Data:
┏━━

/-! ### Helpers -/

/-- The constructed machine with some registers set. -/
def regs (l : List (Reg × Byte)) : State := l.foldl (fun s p => s.setReg p.1 p.2) State.reset

/-- Bytes written at an address. -/
def bytesAt (a : Nat) (bs : List Byte) (s : State) : State := s.writeBytes a bs

/-- One step over the word `w`, placed at pc, leaves a state with property `p`. -/
def leaves (w : Word) (s : State) (p : State → Bool) : Bool :=
  match step (s.placeWord w) with
  | .next t => p t
  | .fault _ | .refused _ => false

/-- One host transaction leaves a state with property `p`. -/
def after (a : Transaction) (s : State) (p : State → Bool) : Bool :=
  match transact a s with
  | .next t => p t
  | .fault _ | .refused _ => false

/-- The key `k` held down. -/
def held (k : KeyIndex) (s : State) : State := s.setKey k true

/-- The display with one pixel set. -/
def lit (p : Pixel) (s : State) : State := { s with display := Display.toggle Display.blank p }

/-! ### Well-formedness: what each check refuses -/

theorem test_wellFormed_refuses_sys_of_cls : (Instr.sys 0x0E0).wellFormed = false := by decide
theorem test_wellFormed_refuses_sys_of_cls_with_a_high_nibble : (Instr.sys 0x1E0).wellFormed = false := by decide
theorem test_wellFormed_refuses_sys_of_ret : (Instr.sys 0x0EE).wellFormed = false := by decide
theorem test_wellFormed_accepts_other_machine_calls :
    (Instr.sys 0x000).wellFormed = true ∧ (Instr.sys 0xE00).wellFormed = true ∧ (Instr.sys 0x0EF).wellFormed = true := by decide

/-! ### Decoding: words written out from the formats of R72 and the patterns of R74 -/

/-- Class 0: 0000 .... 1110 0000, 0000 .... 1110 1110, and every other low byte. -/
theorem test_decode_class0 :
    decode 0b0000000011100000 = .ok .cls ∧ decode 0b0000000011101110 = .ok .ret ∧
    decode 0b0000000100100011 = .ok (.sys 0x123) ∧ decode 0b0000010111100000 = .ok .cls ∧
    decode 0b0000000111101110 = .ok .ret ∧ decode 0b0000000000000000 = .ok (.sys 0) :=
  ⟨rfl, rfl, rfl, rfl, rfl, rfl⟩

/-- Format A: the class and twelve address bits. -/
theorem test_decode_format_a :
    decode 0b0001001000110100 = .ok (.jp 0x234) ∧ decode 0b0010111100000001 = .ok (.call 0xF01) ∧
    decode 0b1010001011110000 = .ok (.ldI 0x2F0) ∧ decode 0b1011010110101010 = .ok (.jpV0 0x5AA) :=
  ⟨rfl, rfl, rfl, rfl⟩

/-- Format R: the class, X in bits 11:8, NN in bits 7:0. -/
theorem test_decode_format_r :
    decode 0b0011001101000010 = .ok (.seImm 3 0x42) ∧ decode 0b0100111101000001 = .ok (.sneImm 15 0x41) ∧
    decode 0b0110101000000101 = .ok (.ldImm 10 0x05) ∧ decode 0b0111101000000011 = .ok (.addImm 10 0x03) ∧
    decode 0b1100001100001111 = .ok (.rnd 3 0x0F) :=
  ⟨rfl, rfl, rfl, rfl, rfl⟩

/-- Format P: X in bits 11:8, Y in bits 7:4, the sub-code in bits 3:0. -/
theorem test_decode_format_p :
    decode 0b0101000100100000 = .ok (.seReg 1 2) ∧ decode 0b1001000100100000 = .ok (.sneReg 1 2) ∧
    decode 0b1000000100100000 = .ok (.ldReg 1 2) ∧ decode 0b1000000100100001 = .ok (.orReg 1 2) ∧
    decode 0b1000000100100010 = .ok (.andReg 1 2) ∧ decode 0b1000000100100011 = .ok (.xorReg 1 2) ∧
    decode 0b1000000100100100 = .ok (.addReg 1 2) ∧ decode 0b1000000100100101 = .ok (.subReg 1 2) ∧
    decode 0b1000000100100110 = .ok (.shr 1 2) ∧ decode 0b1000000100100111 = .ok (.subn 1 2) ∧
    decode 0b1000000100101110 = .ok (.shl 1 2) ∧ decode 0b1101101101010111 = .ok (.drw 11 5 7) :=
  ⟨rfl, rfl, rfl, rfl, rfl, rfl, rfl, rfl, rfl, rfl, rfl, rfl⟩

/-- Format K: X in bits 11:8, the sub-code in bits 7:0. -/
theorem test_decode_format_k :
    decode 0b1110010110011110 = .ok (.skp 5) ∧ decode 0b1110010110100001 = .ok (.sknp 5) ∧
    decode 0b1111001100000111 = .ok (.ldVxDT 3) ∧ decode 0b1111010100001010 = .ok (.ldVxK 5) ∧
    decode 0b1111001100010101 = .ok (.ldDTVx 3) ∧ decode 0b1111001100011000 = .ok (.ldSTVx 3) ∧
    decode 0b1111000000011110 = .ok (.addI 0) ∧ decode 0b1111010000101001 = .ok (.ldF 4) ∧
    decode 0b1111101000110011 = .ok (.ldB 10) ∧ decode 0b1111001001010101 = .ok (.ldMemVx 2) ∧
    decode 0b1111001001100101 = .ok (.ldVxMem 2) :=
  ⟨rfl, rfl, rfl, rfl, rfl, rfl, rfl, rfl, rfl, rfl, rfl⟩

/-- S6, S10, A36, A37, S16 and a sub-code R79 does not list: rejected by name, with the word. -/
theorem test_decode_rejects_by_name :
    decode 0x5121 = .error (.class5SubCode 0x5121) ∧ decode 0x912F = .error (.class9SubCode 0x912F) ∧
    decode 0x8128 = .error (.class8SubCode 0x8128) ∧ decode 0x812F = .error (.class8SubCode 0x812F) ∧
    decode 0xE59F = .error (.classESubCode 0xE59F) ∧ decode 0xF0FF = .error (.classFSubCode 0xF0FF) :=
  ⟨rfl, rfl, rfl, rfl, rfl, rfl⟩

/-- W8: the bytes 6A 05 7A 03 in memory order are two instructions; one byte alone is none. -/
theorem test_decodeBytes_takes_two_bytes :
    decodeBytes [0x6A, 0x05, 0x7A, 0x03] = .ok (.ldImm 10 5, [0x7A, 0x03]) ∧ decodeBytes [0x6A] = .error .truncated ∧
    decodeBytes [] = .error .truncated :=
  ⟨rfl, rfl, rfl⟩

theorem test_decodeTableWord :
    decodeTableWord 16 0x6A05 = some (.ldImm 10 5) ∧ decodeTableWord 16 0x5121 = none ∧
    decodeTableWord 16 0x00E0 = some .cls := by decide

/-- The words of spec/95_test_vectors.md for some instructions, encoded. -/
theorem test_encode :
    encode (.ldImm 10 5) = 0x6A05 ∧ encode (.drw 0 1 5) = 0xD015 ∧ encode (.shl 1 2) = 0x812E ∧ encode (.jp 0x20C) = 0x120C ∧
    encode (.ldB 10) = 0xFA33 ∧ encode (.sknp 5) = 0xE5A1 ∧ encodeBytes (.ldMemVx 1) = [0xF1, 0x55] := by decide

theorem test_little_endian_alternative :
    wordOfBytes .little 0x05 0x6A = 0x6A05 ∧ firstByte .little 0x6A05 = 0x05 ∧ secondByte .little 0x6A05 = 0x6A := by decide

/-- F5 under whole word: 01EE selects neither 00E0 nor 00EE. -/
theorem test_whole_word_class0_alternative :
    class0IsRet .wholeWord 0x1EE = false ∧ class0IsRet .wholeWord 0x0EE = true ∧ class0IsCls .wholeWord 0x1E0 = false ∧
    class0IsCls .wholeWord 0x0E0 = true := by decide

/-! ### Control transfer -/

/-- F1. -/
theorem test_sys_is_a_decode_error :
    leaves 0x0123 State.reset (fun t => t.reply == some (.decodeError 0x0123) && t.pc == 0x202) = true := by decide

/-- F3. -/
theorem test_ret_pops :
    leaves 0x00EE { State.reset with sp := 1, stack := State.reset.stack.set 0 0x204 }
      (fun t => t.pc == 0x204 && t.sp == 0 && t.reply == some .continue) = true := by decide

/-- F4. -/
theorem test_ret_underflows :
    leaves 0x00EE State.reset (fun t => t.reply == some .stackUnderflow && t.pc == 0x202 && t.sp == 0) = true := by decide

/-- F6, F7: an odd target is taken. -/
theorem test_jp_takes_an_odd_target : leaves 0x1201 State.reset (fun t => t.pc == 0x201) = true := by decide

/-- F7: the fetch from an odd address reads M[201] and M[202]. -/
theorem test_odd_fetch :
    (bytesAt 0x200 [0x12, 0x6A, 0x05] { State.reset with pc := 0x201 }).fetchWord = 0x6A05 := by decide

/-- F10: the advanced pc wraps before it is pushed. -/
theorem test_call_pushes_the_wrapped_pc :
    leaves 0x2000 { State.reset with pc := 0xFFE } (fun t => t.stack[0] == 0 && t.sp == 1 && t.pc == 0) = true := by decide

/-- F9. -/
theorem test_call_overflows :
    leaves 0x2300 { State.reset with sp := 16 }
      (fun t => t.reply == some .stackOverflow && t.pc == 0x202 && t.sp == 16) = true := by decide

/-- P5, step 17, under FAILED_STEP_PC = unchanged: pc is the failing address. -/
theorem test_failed_step_pc_unchanged_alternative :
    (State.failing .unchanged { State.reset with pc := 0x202 } .stackOverflow).pc = 0x200 := by decide

/-- F12: the sum wraps. -/
theorem test_jpV0_wraps : leaves 0xBFFF (regs [(0, 0xFF)]) (fun t => t.pc == 0x0FE) = true := by decide

/-- F14: V0 is added, not V5. -/
theorem test_jpV0_reads_V0 : leaves 0xB5AA (regs [(5, 0x77)]) (fun t => t.pc == 0x5AA) = true := by decide

/-! ### Skips -/

/-- S1, S2. -/
theorem test_seImm :
    leaves 0x3342 (regs [(3, 0x42)]) (fun t => t.pc == 0x204) = true ∧
    leaves 0x3341 (regs [(3, 0x42)]) (fun t => t.pc == 0x202) = true := by decide

/-- S17: the skip wraps. -/
theorem test_seImm_wraps : leaves 0x3F00 { State.reset with pc := 0xFFC } (fun t => t.pc == 0x000) = true := by decide

/-- S3, S4. -/
theorem test_sneImm :
    leaves 0x4341 (regs [(3, 0x42)]) (fun t => t.pc == 0x204) = true ∧
    leaves 0x4342 (regs [(3, 0x42)]) (fun t => t.pc == 0x202) = true := by decide

/-- S5; registers that differ do not skip (R113). -/
theorem test_seReg :
    leaves 0x5120 (regs [(1, 7), (2, 7)]) (fun t => t.pc == 0x204) = true ∧
    leaves 0x5120 (regs [(1, 7), (2, 8)]) (fun t => t.pc == 0x202) = true := by decide

/-- S8, S9. -/
theorem test_sneReg :
    leaves 0x9120 (regs [(1, 7), (2, 8)]) (fun t => t.pc == 0x204) = true ∧
    leaves 0x9110 (regs [(1, 7), (2, 8)]) (fun t => t.pc == 0x202) = true := by decide

/-- S11, S12. -/
theorem test_skp :
    leaves 0xE59E (held 10 (regs [(5, 0x0A)])) (fun t => t.pc == 0x204) = true ∧
    leaves 0xE59E (regs [(5, 0x0A)]) (fun t => t.pc == 0x202) = true := by decide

┗━━

What to work on:
The job here is to find each line above with the word "written" and copy it.

Result of the task:
/-- Bytes written at an address. -/
/-! ### Decoding: words written out from the formats of R72 and the patterns of R74 -/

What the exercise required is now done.